AWS Utility Computing (UC) is seeking a DevOps Engineer for the Machine Learning (ML) Infrastructure team to build tools that guarantee top performance of AWS ML and High Performance Computing (HPC) technologies. The role involves working with CI/CD automation, ML and HPC benchmarks, and applications for cutting-edge software development.
Key responsibilities include:
- Leading a team that builds and maintains infrastructure for monitoring and reporting on large-scale testing workloads.
- Using internal Amazon CI/CD tools, Linux, and AWS products to automate software delivery.
- Writing Python code to manage large clusters and run ML and HPC workload benchmarks.
- Creating dashboards using AWS Managed Grafana, Quicksight, OpenSearch, and Athena to analyze performance data.
- Developing automatic mechanisms to alert developers about functional and performance regressions.
- Managing complex infrastructure covering various instance types, software stacks, and Linux operating systems.
- Ensuring all infrastructure setup is code (IaC), reviewed, and committed to automated pipelines.
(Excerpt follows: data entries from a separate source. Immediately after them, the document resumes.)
-- ==== Sys2Proof/Machine/Transfer.lean ====
section
/-! DEFINITION. The direct-transfer polled state machine (44_direct_transfer.md): WRITE_BYTE, READ_BYTE and the phases
XF_CHECK to XF_CLEAR_DONE (R114 to R122). -/

namespace Sys2Proof.Machine

/-- R114: the accept step's latches, then the guard, with no bus transaction. -/
def acceptTransfer (x : Latches) (s : State) : State :=
  let t := s.setX { x with polls := 0, stale := false }
  if channelOut x.op0 then t.respond (guardStatus t.cfg) 0 else t.setPc .xfCheck

/-- R123 -/
def execWriteByte (ch addr data : Word) (s : State) : Host.Outcome State Fault Refusal :=
  whileRunning s (admitCommand
    (acceptTransfer { s.x with opc := opcWriteByte, dir := .write, op0 := ch, op1 := addr, op2 := data }) s)

/-- R124 -/
def execReadByte (ch addr : Word) (s : State) : Host.Outcome State Fault Refusal :=
  whileRunning s (admitCommand
    (acceptTransfer { s.x with opc := opcReadByte, dir := .read, op0 := ch, op1 := addr }) s)

/-- R115, XF_CHECK. -/
def phaseXfCheck (s : State) : State :=
  issueRead (smiRead idxDcs)
    (fun r t => if dcsDone r then (t.setX { t.x with stale := true }).setPc .xfClearStale else t.setPc .xfAddr) s

/-- R116, XF_CLEAR_STALE. -/
def phaseXfClearStale (s : State) : State := issueWrite (smiWrite idxDcs doneBit) (·.setPc .xfAddr) s

/-- R117, XF_ADDR. -/
def phaseXfAddr (s : State) : State :=
  issueWrite (smiWrite idxDa (daWord s.x.op0 s.x.op1))
    (fun t => t.setPc (match t.x.dir with | .write => .xfData | .read => .xfTrigger)) s

/-- R118, XF_DATA. -/
def phaseXfData (s : State) : State := issueWrite (smiWrite idxDd (ddWord s.x.op2)) (·.setPc .xfTrigger) s

/-- R119, XF_TRIGGER. -/
def phaseXfTrigger (s : State) : State := issueWrite (smiWrite idxDcs (triggerWord s.x.dir)) (·.setPc .xfPoll) s

/-- R120: what follows a poll read, the read already counted. -/
def pollNext (done : Bool) (t : State) : State :=
  if done then t.setPc (match t.x.dir with | .read => .xfCapture | .write => .xfClearDone)
  else
    match t.cfg.pollLimit with
    | none => t.setPc .xfPoll
    | some n => if n ≤ t.x.polls.toNat then t.respond .timeout 0 else t.setPc .xfPoll

/-- R120, XF_POLL. -/
def phaseXfPoll (s : State) : State :=
  issueRead (smiRead idxDcs) (fun r t => pollNext (dcsDone r) (t.setX { t.x with polls := pollsNext t.x.polls })) s

/-- R121, XF_CAPTURE. -/
def phaseXfCapture (s : State) : State :=
  issueRead (smiRead idxDd) (fun v t => (t.setX { t.x with rdata := ddByte v }).setPc .xfClearDone) s

/-- R122, XF_CLEAR_DONE. -/
def phaseXfClearDone (s : State) : State := issueWrite (smiWrite idxDcs doneBit) (·.setPc .respond) s

end Sys2Proof.Machine
end

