-- ==== Sys2Proof/Tests/Slice0.lean ====
section
/-! SUPPORT. Small tests: ill-formed terms, words written out from the spec's encodings, one step of each kind with the
results of 95_test_vectors.md, and for every statement with hypotheses a state and operands that meet them. -/

namespace Sys2Proof.Tests

open Sys2Proof Sys2Proof.Machine

/-! ### States to test on -/

/-- The test parameters of 95_test_vectors.md. -/
def vectorParams : Params :=
  { defaultSetup := 4, defaultStrobe := 8, defaultHold := 4, defaultPace := 1, pollLimit := none, strictChannel := false,
    busResponds := false, device := .loopback, smiBase := 0, cmBase := 0, gpioBase := 0 }

/-- Latches all zero. -/
def zeroLatches : Latches :=
  { opc := 0, dir := .read, op0 := 0, op1 := 0, op2 := 0, op3 := 0, op4 := 0, tmp := 0, rdata := 0, stale := false,
    polls := 0, k := 0, fsel := 0 }

/-- An ACTIVE, idle block as V-ACT-2 leaves it. -/
def ready : State :=
  { cfg := vectorParams, pc := .idle, hstate := .active, x := zeroLatches, fault := none, refused := false,
    refusal := none, response := none, cs := 0, slot := Vector.replicate 8 0x04040108, dcs := ⟨false, false, false⟩,
    da := 0, dd := 0, pending := none, clk := ⟨true, 6, 4, 0⟩, fsel := Vector.replicate 16 0b101, history := [],
    draws := 0, port := [], schedule := [], maps := [] }

/-- The next state, where there is one. -/
def nextOf : Host.Outcome State Fault Refusal → Option State
  | .next t => some t
  | .fault _ => none
  | .refused _ => none

/-- What the next state shows. -/
def after {α : Type} (o : Host.Outcome State Fault Refusal) (f : State → α) : Option α := (nextOf o).map f

/-- A transfer in flight: channel 1, address 9, write 0x3C (V-XF-6). -/
def inFlight : Xfer := ⟨1, 9, .write, 0x3C, 0x04040108⟩

/-- The latches of `write_byte 1, 9, 0x3C`. -/
def writeLatches : Latches := { zeroLatches with opc := 0x07, dir := .write, op0 := 1, op1 := 9, op2 := 0x3C }

/-! ### WellFormed refuses an ill-formed term -/

/-- R95, R60: pin 16 is outside the pin set; pin 15 is in it. -/
theorem test_wellformed_pin : (Instr.fselGpio 16 5).wellFormed = false ∧ (Instr.fselGpio 31 5).wellFormed = false ∧
    (Instr.fselGpio 15 5).wellFormed = true := by decide

/-! ### Decoding, every constructor from a word written out (R47, R48, R59) -/

theorem test_decode_plain_commands :
    decodeCommand [0b00000000000000000000000_0_00000001] = .ok (.activate, []) ∧
    decodeCommand [0b00000000000000000000000_0_00000010] = .ok (.deactivate, []) ∧
    decodeCommand [0b00000000000000000000000_0_00000011] = .ok (.configureClock, []) ∧
    decodeCommand [0b00000000000000000000000_0_00000100] = .ok (.activatePins, []) ∧
    decodeCommand [0b00000000000000000000000_0_00000101] = .ok (.deactivatePins, []) := by decide

theorem test_decode_operand_commands :
    decodeCommand [0b00000000000000000000000_1_00000110, 11, 12, 13, 14, 15, 99] =
      .ok (.setTiming .write 11 12 13 14 15, [99]) ∧
    decodeCommand [0b00000000000000000000000_0_00000110, 11, 12, 13, 14, 15] =
      .ok (.setTiming .read 11 12 13 14 15, []) ∧
    decodeCommand [0b00000000000000000000000_0_00000111, 11, 12, 13, 99] = .ok (.writeByte 11 12 13, [99]) ∧
    decodeCommand [0b00000000000000000000000_0_00001000, 11, 12, 99] = .ok (.readByte 11 12, [99]) := by decide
- Scheduling work using Jenkins to support the development team while optimizing cluster costs.
- Reviewing dashboard and automation results, triaging failures, and introducing new tests and platforms.
- Creating reports on the CI/CD system status for stakeholders.
The role is part of Annapurna Labs, an AWS subsidiary that builds software and hardware for ML and HPC on EC2. The team is focused on making AWS the best and most cost-effective platform for running AI and HPC workloads at scale.
AWS values diverse experiences, work-life harmony, and fosters an inclusive team culture. The company offers mentorship and career growth opportunities, as well as employee-led affinity groups and ongoing learning experiences.